- Born: 25 December 1899 Mount Talbot
- Died: 14 February 1983 Mount Talbot
- Political party: Plaid Cymru
- Spouse: David James Davies

= Noëlle Ffrench Davies =

Littérateur, educationist, and political activist (1899–1983)

Noëlle Ffrench (25 December 1899 – 14 February 1983), known after marriage as Noëlle Ffrench Davies, was an Irish poet, economist, writer, educator, and political activist.

She was born in County Roscommon and settled in Wales in 1925, playing an important role in the development of debates on Welsh economic nationalism. She was married to the Welsh economist and political thinker David James Davies, and together they worked on policies and campaigned for Plaid Cymru in the 1930s–50s. Ffrench also ran initiatives to set up folk high schools (based on the N.F.S. Grundtvig model in Denmark) in Ireland and Wales.

== Early life ==
Noëlle Ffrench was born on Christmas Day, after which she is named, on a farm called Bushy Park near Mount Talbot, County Roscommon. Her family were wealthy farmers: her father came from County Galway and spoke Irish, although he was a Unionist, while her mother was Catholic and had a more Irish nationalist outlook.

She studied and taught at the French School in Bray, County Wicklow from 1914 to 1918, then attended Trinity College Dublin, graduating with first-class honours in Classics and Modern Languages in 1922. She knew the famous republican leader Michael Collins.

== Career ==
In January 1924, Ffrench started working as a lecturer at the People's International College in Elsinore, Denmark. There she met D.J. Davies, a Welshman from Ammanford, who travelled to Denmark in 1924 to study at the International College. She and "Dai" (as she called D.J. Davies) returned to Dublin in 1924 with the aim of setting up a People's School there. Unfortunately, due to opposition from the Catholic Church, it became clear there was no future for the educational initiative.

In May 1925, Noëlle and D. J. Davies moved to Wales. She worked as an educator, lecturer, and author. She also worked, along with her husband, to develop economic policy for the newly-established Welsh National Party (which later became Plaid Cymru). During this time, she travelled to France, Belgium, and Germany.

In 1931, they moved to a country house called Pantybeiliau, sited between Brynmawr and the village of Gilwern. They planned to set up a Welsh Folk High School for unemployed young men and women, with the curriculum covering world history, the cultural life of Wales and various crafts. In 1934, they received government funding, allowing the school to open for its first term. However, the Ministry of Labour's financial support was withdrawn, and the school was forced to close in 1935.

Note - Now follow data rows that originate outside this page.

-- ==== Sys2Proof/Certificates/Slice0/Obligations.lean ====
section
/-! DEFINITION. The statements about the machine. Each docstring names the rules of spec/ that it formalises. -/

open Sys2Proof Sys2Proof.Machine

/-- Integer arithmetic writes its exact result modulo the width, or saturated, and the wide forms a pair of registers (R104, R105,
R98, R106). -/
def Obligations.IntegerResults : Prop :=
  (∀ (t : BitVec 3) (d a b : BitVec 6) (p : BitVec 3) (i : BitVec 11),
    let w := widthOf t.toNat
    let acts (e : Env) := e.acts (some p.toNat) w
    let x (e : Env) (r : BitVec 6) (k l j : Nat) : Int := intOf t.toNat (subOf w j (e.val k r.toNat l))
    let y (e : Env) (k l j : Nat) : Int := intOf t.toNat (e.bSub b.toNat w k l j)
    let z (e : Env) : Int := intOf t.toNat ((e.imm11 i).toNat % 2 ^ w)
    let ab (acc : Accepts) := formAB p.toNat d.toNat a.toNat b.toNat acc
    let da (acc : Accepts) := formA p.toNat d.toNat a.toNat acc
    let fromAB (e : Env) := a.toNat :: e.orImm b.toNat
    let fromDA (_ : Env) := [a.toNat, d.toNat]
    let fromA (_ : Env) := [a.toNat]
    ComputesSubs (.ialuAdd t d a b p) (ab { sat := true }) fromAB d.toNat w acts
      (fun e k l j => storeInt t.toNat e.hints.sat (x e a k l j + y e k l j)) ∧
    ComputesSubs (.ialuSub t d a b p) (ab { sat := true }) fromAB d.toNat w acts
      (fun e k l j => storeInt t.toNat e.hints.sat (x e a k l j - y e k l j)) ∧
    ComputesSubs (.ialuMul t d a b p) (ab {}) fromAB d.toNat w acts (fun e k l j => lowBits w (x e a k l j * y e k l j)) ∧
    ComputesSubs (.mad t d a b p) (ab { sat := true }) (fun e => d.toNat :: fromAB e) d.toNat w acts
      (fun e k l j => storeInt t.toNat e.hints.sat (x e a k l j * y e k l j + x e d k l j)) ∧
    ComputesSubs (.ialuMin t d a p) (da {}) fromDA d.toNat w acts (fun e k l j => lowBits w (min (x e d k l j) (x e a k l j))) ∧
    ComputesSubs (.ialuMax t d a p) (da {}) fromDA d.toNat w acts (fun e k l j => lowBits w (max (x e d k l j) (x e a k l j))) ∧
    ComputesSubs (.ialuNeg t d a p) (da { sat := true }) fromA d.toNat w acts
      (fun e k l j => storeInt t.toNat e.hints.sat (-x e a k l j)) ∧
    ComputesSubs (.ialuAbs t d a p) (da { sat := true }) fromA d.toNat w acts
      (fun e k l j => storeInt t.toNat e.hints.sat |x e a k l j|) ∧
    ComputesSubs (.absdiff t d a p) (da {}) fromDA d.toNat w acts (fun e k l j => lowBits w |x e d k l j - x e a k l j|) ∧
    ComputesSubs (.avg t d a p) (da {}) fromDA d.toNat w acts (fun e k l j => lowBits w ((x e d k l j + x e a k l j + 1) / 2)) ∧
    ComputesSubs (.mulhi t d a p) (da {}) fromDA d.toNat w acts
      (fun e k l j => lowBits w (x e d k l j * x e a k l j / (2 ^ w : Nat))) ∧
    ComputesSubs (.ialuiAdd t d a i) { accepts := { imm := true, sat := true }, regs := [d.toNat, a.toNat], imm11 := i.toNat } fromA
      d.toNat w (fun e => e.acts none w) (fun e k l j => storeInt t.toNat e.hints.sat (x e a k l j + z e))) ∧
  (∀ (t : BitVec 3) (d a : BitVec 6) (p : BitVec 3) (s : State) (e : Env),
    Ready s e → e.Clean a.toNat → e.Clean d.toNat →
    (∀ k ∈ e.copies, ∀ l ∈ e.lanes, ∀ k' ∈ e.copies, ∀ l' ∈ e.lanes, e.cellOf k d.toNat l ≠ e.cellOf k' (d.toNat + 1) l') →
    let ty := t.toNat
    let w := widthOf ty
    let x (r : BitVec 6) (k l j : Nat) : Int := intOf ty (subOf w j (e.val k r.toNat l))
    let pair (lo hi : Lane) (j : Nat) : Nat := (lo.toNat + hi.toNat * 2 ^ 64) / 2 ^ (2 * w * j) % 2 ^ (2 * w)
    let answers (i : Instr) (value : Nat → Nat → Nat → Int) : Prop :=
      Fits e { (formA p.toNat d.toNat a.toNat { sat := true }) with regs := [d.toNat, d.toNat + 1, a.toNat] } i →
      ∃ t, exec i s = .next t ∧
        (∀ k ∈ e.copies, ∀ l ∈ e.lanes, ∀ j < 64 / w,
          pair ((t.core e.g.core).cell (e.cellOf k d.toNat l)) ((t.core e.g.core).cell (e.cellOf k (d.toNat + 1) l)) j =
            if e.acts (some p.toNat) w k l j then
              if minOf ty = 0 ∧ value k l j < 0 then
                Config.subwBelow w (subOf w j (e.val k d.toNat l)) (subOf w j (e.val k a.toNat l)) % 2 ^ (2 * w)
              else lowBits (2 * w) (value k l j)
            else pair (e.val k d.toNat l) (e.val k (d.toNat + 1) l) j) ∧
        Leaves s t e { cells := fun i => e.cellsOf d.toNat i ∨ e.cellsOf (d.toNat + 1) i }
    answers (.mulw t d a p) (fun k l j => x d k l j * x a k l j) ∧
    answers (.addw t d a p) (fun k l j => x d k l j + x a k l j) ∧
    answers (.subw t d a p) (fun k l j => x d k l j - x a k l j))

Davies could speak and write in at least five languages, and she was a poet from a young age. Her published writings covered a wide range of topics, including education, history, and Welsh political and economic matters, often with undertones of Irish nationalism. In 1931, she published a book on N. F. S. Grundtvig called Education for Life, A Danish Pioneer. She published a collection of her poems, Middle Country, in 1936.

== Later years and death ==
After her husband's death in 1956, Davies moved to Greystones, County Wicklow. She was a founding member of several progressive civic organisations, including the Celtic League (1961) and the Irish Anti-Apartheid Movement (1964). In 1957, she was involved in the People's School of Ireland (Daonscoil na hEireann), and she funded scholarships in the 1960s and 1970s to enable young members of Plaid Cymru to attend summer courses in Europe.

Davies moved back to her family's farm, Bushy Park, in the 1970s, where she lived until her death on 14 February 1983.